Say how many lines in the entries hold the word "waits", and reply with that number only.

Saved entries
◇ ◇ ◇ ◇

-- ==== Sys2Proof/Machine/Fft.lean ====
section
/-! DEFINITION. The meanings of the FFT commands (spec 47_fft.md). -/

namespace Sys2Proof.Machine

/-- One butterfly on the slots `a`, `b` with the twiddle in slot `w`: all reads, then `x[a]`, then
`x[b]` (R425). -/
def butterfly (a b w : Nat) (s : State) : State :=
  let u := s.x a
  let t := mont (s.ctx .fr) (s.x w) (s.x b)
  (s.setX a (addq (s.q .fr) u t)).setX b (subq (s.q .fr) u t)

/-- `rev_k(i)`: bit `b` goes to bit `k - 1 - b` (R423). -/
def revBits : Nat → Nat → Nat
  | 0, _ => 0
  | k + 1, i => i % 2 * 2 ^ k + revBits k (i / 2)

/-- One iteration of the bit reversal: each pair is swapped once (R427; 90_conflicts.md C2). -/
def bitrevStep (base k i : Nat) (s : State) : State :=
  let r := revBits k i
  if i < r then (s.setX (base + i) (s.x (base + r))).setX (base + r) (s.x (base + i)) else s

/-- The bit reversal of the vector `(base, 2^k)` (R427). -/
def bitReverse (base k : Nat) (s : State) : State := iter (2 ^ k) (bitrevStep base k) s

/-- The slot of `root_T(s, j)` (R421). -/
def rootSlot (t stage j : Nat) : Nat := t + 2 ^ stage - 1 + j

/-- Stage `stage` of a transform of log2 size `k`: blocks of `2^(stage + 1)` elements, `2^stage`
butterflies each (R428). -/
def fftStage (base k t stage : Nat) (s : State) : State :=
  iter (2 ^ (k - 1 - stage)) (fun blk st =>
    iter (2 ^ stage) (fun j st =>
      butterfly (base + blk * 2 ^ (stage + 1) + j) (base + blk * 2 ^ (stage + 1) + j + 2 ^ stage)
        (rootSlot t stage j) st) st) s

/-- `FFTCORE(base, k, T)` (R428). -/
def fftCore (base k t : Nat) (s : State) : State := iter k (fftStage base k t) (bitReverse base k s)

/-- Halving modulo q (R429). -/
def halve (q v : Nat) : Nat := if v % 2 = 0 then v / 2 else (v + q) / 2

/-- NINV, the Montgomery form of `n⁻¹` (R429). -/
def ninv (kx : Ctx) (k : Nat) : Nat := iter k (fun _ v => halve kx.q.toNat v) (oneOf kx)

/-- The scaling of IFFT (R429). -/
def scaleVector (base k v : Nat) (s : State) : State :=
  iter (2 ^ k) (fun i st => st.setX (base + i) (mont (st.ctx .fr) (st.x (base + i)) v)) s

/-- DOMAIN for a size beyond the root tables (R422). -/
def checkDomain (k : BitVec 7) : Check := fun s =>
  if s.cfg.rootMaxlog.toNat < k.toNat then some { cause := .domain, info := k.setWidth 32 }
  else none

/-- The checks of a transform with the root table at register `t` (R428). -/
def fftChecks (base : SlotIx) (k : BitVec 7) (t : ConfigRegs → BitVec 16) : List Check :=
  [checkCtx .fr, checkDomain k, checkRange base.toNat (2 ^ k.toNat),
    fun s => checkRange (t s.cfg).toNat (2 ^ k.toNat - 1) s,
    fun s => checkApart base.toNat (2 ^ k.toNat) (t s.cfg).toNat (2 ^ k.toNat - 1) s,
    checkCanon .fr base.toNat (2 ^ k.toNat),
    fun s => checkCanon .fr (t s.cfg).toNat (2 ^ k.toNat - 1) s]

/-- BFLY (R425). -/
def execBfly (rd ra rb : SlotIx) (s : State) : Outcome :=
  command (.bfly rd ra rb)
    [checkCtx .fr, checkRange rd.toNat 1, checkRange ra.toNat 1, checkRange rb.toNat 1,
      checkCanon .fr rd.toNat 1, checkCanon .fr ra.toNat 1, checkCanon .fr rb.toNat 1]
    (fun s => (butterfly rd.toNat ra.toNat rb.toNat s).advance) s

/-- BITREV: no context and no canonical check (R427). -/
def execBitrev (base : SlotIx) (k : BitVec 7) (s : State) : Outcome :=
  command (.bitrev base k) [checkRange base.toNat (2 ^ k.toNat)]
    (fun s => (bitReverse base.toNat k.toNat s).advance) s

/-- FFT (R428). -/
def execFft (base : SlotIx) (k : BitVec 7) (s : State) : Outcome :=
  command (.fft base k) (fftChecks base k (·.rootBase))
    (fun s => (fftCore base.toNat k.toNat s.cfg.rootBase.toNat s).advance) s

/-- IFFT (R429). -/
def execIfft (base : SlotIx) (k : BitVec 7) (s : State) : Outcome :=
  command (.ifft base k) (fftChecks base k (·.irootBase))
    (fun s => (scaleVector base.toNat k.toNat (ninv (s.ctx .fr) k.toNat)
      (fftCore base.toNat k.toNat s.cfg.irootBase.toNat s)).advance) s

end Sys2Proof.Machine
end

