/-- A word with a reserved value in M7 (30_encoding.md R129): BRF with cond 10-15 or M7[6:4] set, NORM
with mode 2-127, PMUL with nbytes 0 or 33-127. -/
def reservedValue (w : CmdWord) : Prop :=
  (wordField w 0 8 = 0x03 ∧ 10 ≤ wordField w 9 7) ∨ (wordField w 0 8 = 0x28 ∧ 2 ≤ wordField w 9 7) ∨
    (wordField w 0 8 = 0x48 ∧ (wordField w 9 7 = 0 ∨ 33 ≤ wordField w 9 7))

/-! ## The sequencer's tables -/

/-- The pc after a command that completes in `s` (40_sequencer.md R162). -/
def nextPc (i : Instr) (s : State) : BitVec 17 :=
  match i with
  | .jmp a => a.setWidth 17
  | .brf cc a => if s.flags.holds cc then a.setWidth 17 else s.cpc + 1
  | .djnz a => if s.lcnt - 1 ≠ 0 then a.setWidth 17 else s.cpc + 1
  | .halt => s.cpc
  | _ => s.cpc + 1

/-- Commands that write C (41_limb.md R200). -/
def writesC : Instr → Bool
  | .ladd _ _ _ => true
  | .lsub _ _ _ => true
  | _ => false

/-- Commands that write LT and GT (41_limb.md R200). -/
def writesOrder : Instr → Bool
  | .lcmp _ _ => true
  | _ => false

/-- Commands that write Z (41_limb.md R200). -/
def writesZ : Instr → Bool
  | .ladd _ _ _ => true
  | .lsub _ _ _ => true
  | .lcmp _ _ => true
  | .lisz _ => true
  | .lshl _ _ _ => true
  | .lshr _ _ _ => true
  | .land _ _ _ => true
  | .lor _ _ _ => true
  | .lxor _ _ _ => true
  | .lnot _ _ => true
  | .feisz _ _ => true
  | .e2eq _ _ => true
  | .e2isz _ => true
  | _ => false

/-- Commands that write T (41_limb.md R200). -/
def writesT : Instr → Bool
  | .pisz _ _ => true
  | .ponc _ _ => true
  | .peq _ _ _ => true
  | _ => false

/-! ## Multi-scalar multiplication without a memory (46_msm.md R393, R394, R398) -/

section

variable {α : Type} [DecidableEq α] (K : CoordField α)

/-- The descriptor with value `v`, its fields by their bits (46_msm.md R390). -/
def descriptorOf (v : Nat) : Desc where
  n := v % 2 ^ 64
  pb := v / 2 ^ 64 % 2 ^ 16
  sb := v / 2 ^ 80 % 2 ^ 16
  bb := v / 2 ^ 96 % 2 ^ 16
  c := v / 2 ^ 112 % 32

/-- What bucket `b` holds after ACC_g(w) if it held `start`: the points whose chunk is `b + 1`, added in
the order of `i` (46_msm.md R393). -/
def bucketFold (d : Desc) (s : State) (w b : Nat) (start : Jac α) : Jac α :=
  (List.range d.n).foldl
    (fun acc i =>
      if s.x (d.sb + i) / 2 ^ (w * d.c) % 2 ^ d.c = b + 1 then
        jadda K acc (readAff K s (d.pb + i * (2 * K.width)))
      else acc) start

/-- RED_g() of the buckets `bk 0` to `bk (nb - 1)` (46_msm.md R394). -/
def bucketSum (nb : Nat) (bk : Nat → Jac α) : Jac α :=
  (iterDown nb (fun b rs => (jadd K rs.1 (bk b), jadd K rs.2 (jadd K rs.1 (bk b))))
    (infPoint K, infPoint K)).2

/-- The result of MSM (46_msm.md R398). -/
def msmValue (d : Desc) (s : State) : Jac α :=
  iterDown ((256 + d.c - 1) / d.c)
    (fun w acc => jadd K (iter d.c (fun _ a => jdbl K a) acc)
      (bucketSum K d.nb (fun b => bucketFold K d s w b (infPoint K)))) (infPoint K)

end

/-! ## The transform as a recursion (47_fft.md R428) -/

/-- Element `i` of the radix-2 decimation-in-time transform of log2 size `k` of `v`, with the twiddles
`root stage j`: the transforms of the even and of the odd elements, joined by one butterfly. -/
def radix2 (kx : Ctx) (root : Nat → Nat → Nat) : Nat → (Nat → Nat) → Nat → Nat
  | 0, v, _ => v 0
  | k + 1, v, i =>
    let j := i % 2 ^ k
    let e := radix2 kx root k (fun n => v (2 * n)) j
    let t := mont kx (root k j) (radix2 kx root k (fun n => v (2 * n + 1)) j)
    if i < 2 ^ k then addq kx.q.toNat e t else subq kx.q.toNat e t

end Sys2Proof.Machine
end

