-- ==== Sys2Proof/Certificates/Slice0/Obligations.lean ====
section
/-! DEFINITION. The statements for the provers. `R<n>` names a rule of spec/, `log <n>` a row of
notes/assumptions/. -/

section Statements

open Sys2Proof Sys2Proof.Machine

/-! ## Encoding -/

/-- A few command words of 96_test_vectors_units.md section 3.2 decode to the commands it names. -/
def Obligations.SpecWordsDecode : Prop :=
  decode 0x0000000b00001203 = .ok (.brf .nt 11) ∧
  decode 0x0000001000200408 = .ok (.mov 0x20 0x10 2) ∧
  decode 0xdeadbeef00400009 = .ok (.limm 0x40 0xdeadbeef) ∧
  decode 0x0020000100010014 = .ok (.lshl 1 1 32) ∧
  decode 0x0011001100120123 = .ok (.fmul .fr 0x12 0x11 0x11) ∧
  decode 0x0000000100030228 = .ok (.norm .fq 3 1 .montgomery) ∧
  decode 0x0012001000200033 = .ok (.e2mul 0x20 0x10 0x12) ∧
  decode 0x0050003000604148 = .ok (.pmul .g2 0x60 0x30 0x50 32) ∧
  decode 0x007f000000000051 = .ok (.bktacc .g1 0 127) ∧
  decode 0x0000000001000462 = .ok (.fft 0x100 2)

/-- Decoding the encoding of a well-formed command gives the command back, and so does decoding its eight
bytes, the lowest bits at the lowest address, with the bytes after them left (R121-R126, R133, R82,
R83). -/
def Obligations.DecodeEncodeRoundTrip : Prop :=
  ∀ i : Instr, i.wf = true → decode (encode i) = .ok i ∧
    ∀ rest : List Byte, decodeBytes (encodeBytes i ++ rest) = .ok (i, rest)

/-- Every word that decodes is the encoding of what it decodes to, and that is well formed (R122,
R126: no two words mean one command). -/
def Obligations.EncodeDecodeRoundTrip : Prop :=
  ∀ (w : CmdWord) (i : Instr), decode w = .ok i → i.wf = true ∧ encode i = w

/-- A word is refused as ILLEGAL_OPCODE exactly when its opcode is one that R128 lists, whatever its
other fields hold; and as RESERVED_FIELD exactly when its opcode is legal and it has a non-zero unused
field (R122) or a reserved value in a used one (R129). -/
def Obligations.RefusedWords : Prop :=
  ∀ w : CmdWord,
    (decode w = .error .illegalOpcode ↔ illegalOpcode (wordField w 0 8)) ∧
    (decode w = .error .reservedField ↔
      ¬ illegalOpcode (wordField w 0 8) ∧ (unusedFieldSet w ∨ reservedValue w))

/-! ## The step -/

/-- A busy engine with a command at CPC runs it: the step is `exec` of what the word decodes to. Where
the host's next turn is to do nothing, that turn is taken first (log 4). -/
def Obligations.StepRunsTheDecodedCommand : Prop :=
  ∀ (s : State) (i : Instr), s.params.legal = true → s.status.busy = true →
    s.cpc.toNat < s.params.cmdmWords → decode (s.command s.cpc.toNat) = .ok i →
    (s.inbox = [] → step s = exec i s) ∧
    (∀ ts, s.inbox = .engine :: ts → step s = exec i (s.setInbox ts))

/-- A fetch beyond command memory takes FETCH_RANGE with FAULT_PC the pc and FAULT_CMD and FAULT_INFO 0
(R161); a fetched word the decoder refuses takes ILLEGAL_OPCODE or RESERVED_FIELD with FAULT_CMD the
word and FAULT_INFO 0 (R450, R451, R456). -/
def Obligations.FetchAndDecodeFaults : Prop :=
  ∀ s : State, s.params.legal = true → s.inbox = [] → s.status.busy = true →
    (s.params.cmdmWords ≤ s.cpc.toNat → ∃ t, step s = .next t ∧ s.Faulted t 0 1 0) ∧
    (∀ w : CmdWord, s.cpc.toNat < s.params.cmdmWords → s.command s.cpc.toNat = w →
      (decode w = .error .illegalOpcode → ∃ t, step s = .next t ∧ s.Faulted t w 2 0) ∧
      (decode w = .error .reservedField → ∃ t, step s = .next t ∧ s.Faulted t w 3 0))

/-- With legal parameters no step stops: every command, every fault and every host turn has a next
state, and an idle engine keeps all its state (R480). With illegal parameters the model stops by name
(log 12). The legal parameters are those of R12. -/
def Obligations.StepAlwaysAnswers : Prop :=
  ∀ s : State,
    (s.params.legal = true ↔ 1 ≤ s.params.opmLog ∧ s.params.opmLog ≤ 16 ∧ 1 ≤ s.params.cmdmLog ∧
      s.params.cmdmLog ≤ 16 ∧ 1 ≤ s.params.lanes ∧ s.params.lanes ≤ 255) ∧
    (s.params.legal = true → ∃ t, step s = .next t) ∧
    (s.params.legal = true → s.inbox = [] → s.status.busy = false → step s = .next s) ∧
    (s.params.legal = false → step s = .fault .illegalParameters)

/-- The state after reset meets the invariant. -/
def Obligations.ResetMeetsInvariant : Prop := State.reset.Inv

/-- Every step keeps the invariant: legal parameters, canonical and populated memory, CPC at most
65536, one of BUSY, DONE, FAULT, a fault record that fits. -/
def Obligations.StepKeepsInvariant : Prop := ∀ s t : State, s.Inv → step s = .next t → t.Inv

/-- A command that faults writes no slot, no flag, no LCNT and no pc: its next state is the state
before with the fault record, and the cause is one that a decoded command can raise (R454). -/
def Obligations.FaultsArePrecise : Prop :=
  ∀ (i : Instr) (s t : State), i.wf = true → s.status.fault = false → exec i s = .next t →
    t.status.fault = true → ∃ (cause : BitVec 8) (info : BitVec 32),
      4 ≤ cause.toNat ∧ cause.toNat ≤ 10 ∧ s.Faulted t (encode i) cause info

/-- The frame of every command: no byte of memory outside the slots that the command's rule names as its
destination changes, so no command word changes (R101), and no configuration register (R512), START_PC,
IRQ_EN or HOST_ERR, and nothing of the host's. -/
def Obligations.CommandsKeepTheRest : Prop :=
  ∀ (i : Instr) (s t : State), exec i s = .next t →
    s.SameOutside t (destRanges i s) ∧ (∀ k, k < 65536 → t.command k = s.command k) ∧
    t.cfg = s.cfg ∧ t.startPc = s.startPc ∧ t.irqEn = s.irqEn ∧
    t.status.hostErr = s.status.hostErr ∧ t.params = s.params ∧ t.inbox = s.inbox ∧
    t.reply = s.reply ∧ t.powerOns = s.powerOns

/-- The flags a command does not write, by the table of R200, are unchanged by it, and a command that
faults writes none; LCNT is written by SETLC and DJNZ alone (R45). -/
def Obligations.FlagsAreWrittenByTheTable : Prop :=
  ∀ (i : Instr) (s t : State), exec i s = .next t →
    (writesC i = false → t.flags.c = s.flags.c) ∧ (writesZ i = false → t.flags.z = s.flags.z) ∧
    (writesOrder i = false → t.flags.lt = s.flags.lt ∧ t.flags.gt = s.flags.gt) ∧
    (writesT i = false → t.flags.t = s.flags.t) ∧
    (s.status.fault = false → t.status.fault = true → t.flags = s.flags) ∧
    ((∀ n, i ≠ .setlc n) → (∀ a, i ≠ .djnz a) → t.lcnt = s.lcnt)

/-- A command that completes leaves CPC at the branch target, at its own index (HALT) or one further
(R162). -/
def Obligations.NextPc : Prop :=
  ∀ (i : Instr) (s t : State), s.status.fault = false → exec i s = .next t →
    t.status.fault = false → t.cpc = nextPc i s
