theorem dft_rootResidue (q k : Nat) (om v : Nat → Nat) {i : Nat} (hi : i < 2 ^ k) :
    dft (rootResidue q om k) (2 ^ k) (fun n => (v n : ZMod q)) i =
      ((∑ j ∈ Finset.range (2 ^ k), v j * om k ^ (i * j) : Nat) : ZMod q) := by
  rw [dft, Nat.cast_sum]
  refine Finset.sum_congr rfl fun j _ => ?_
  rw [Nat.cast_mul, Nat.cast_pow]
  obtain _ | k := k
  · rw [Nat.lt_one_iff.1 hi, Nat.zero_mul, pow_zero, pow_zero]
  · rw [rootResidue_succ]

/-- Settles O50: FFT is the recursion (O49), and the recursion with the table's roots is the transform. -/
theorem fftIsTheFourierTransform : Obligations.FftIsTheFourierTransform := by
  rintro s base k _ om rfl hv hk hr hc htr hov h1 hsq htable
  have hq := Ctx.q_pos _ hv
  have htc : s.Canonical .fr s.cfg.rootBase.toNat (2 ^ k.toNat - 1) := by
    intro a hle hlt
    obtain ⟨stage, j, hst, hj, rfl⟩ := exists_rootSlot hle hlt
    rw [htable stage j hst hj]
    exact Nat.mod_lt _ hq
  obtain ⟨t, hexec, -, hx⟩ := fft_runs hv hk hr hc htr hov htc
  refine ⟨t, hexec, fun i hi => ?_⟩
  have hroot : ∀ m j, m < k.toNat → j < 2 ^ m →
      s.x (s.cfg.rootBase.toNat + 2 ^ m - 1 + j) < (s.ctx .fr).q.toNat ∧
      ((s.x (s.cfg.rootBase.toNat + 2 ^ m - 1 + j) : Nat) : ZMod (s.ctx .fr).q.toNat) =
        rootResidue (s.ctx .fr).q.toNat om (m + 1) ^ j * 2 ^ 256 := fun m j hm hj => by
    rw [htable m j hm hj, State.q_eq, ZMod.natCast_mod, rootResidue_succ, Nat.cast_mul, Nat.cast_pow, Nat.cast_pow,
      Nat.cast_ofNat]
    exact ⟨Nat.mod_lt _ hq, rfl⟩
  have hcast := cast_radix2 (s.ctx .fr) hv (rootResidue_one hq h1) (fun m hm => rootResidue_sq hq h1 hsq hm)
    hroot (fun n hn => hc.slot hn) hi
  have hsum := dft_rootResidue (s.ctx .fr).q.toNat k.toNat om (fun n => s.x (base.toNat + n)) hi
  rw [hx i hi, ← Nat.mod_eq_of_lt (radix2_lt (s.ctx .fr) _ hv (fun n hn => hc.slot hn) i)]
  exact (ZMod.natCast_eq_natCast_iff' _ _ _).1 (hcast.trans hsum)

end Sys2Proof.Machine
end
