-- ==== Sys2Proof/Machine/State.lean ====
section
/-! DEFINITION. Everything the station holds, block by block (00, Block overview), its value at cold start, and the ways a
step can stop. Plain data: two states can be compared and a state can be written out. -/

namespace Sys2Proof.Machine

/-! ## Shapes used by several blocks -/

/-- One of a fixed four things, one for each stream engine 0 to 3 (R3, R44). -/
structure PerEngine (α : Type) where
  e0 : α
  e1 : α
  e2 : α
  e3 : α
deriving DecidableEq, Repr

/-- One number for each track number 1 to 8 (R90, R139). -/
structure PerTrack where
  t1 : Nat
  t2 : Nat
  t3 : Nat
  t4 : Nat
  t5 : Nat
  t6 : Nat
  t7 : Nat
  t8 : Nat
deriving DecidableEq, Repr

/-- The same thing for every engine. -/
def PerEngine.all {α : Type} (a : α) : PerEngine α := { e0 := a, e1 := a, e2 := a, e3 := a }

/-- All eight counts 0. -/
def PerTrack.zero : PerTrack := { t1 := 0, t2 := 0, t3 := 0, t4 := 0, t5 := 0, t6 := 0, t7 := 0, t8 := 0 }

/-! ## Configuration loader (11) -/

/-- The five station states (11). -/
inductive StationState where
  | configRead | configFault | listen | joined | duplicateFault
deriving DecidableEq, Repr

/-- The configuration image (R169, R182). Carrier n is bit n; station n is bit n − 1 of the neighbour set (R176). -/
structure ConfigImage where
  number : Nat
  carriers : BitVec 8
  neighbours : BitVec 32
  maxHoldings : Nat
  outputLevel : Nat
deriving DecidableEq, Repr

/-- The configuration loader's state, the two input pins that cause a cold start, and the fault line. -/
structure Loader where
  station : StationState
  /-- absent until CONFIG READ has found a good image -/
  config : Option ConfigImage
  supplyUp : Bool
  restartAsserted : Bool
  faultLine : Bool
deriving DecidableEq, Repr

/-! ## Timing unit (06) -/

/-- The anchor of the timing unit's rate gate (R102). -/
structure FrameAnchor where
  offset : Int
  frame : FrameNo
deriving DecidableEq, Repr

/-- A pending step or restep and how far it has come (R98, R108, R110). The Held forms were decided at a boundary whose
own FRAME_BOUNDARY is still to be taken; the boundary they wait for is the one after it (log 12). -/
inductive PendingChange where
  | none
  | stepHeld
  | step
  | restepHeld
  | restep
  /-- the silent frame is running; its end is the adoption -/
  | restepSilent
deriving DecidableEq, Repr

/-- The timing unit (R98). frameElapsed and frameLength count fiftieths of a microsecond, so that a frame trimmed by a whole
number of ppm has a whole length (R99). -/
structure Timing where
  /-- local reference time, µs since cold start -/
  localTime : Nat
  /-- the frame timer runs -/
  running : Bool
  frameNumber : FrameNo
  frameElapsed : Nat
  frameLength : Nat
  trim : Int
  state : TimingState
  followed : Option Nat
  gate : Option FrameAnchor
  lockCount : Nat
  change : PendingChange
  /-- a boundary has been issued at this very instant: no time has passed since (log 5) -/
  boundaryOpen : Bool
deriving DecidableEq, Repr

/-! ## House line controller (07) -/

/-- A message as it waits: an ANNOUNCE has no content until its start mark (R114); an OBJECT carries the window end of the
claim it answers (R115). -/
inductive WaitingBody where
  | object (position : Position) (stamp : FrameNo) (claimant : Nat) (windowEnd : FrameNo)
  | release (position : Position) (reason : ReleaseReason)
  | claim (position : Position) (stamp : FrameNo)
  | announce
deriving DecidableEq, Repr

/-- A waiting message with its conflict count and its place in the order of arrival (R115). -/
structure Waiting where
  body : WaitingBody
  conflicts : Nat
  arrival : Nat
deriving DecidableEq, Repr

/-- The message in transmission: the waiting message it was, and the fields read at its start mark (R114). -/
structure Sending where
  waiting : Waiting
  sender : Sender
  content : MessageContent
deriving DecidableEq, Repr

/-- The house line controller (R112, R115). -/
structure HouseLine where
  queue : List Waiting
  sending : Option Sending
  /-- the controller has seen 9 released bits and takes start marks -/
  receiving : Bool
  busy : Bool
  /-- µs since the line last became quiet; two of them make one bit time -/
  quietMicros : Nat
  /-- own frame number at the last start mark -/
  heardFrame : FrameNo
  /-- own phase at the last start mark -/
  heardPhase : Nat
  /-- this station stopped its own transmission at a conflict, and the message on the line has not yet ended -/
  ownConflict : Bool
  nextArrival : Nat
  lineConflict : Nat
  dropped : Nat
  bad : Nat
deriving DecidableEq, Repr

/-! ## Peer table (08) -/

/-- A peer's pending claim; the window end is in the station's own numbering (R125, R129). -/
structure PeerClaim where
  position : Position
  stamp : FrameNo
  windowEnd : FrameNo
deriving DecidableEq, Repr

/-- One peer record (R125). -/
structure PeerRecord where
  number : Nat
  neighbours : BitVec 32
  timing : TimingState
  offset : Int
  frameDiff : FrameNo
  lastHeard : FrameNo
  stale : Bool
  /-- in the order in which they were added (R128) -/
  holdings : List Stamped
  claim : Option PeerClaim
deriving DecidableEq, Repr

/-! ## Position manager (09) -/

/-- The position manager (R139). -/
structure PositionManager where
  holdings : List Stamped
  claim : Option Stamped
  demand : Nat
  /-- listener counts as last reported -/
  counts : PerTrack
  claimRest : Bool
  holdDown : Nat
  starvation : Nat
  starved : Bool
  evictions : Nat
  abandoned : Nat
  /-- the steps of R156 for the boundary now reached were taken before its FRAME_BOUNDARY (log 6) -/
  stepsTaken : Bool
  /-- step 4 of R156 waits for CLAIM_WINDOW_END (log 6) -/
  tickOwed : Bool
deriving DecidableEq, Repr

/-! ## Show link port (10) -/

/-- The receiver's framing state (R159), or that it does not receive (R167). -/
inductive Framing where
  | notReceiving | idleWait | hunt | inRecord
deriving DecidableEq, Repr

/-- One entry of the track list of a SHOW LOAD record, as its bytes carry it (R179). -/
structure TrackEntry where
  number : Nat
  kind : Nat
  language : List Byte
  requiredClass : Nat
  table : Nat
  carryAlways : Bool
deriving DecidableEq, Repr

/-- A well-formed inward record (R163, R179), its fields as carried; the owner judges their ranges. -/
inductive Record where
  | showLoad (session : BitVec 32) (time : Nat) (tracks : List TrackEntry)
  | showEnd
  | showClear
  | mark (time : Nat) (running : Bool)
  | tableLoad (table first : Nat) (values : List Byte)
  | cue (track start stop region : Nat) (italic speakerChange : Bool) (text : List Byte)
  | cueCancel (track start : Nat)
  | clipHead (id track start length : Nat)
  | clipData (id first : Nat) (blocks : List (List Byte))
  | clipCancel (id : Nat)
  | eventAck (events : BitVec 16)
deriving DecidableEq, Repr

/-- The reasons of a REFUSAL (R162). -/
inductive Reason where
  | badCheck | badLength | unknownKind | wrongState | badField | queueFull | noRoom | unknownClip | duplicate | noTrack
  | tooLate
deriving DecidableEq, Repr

◇ ◇ ◇ ◇

* Answer box *
2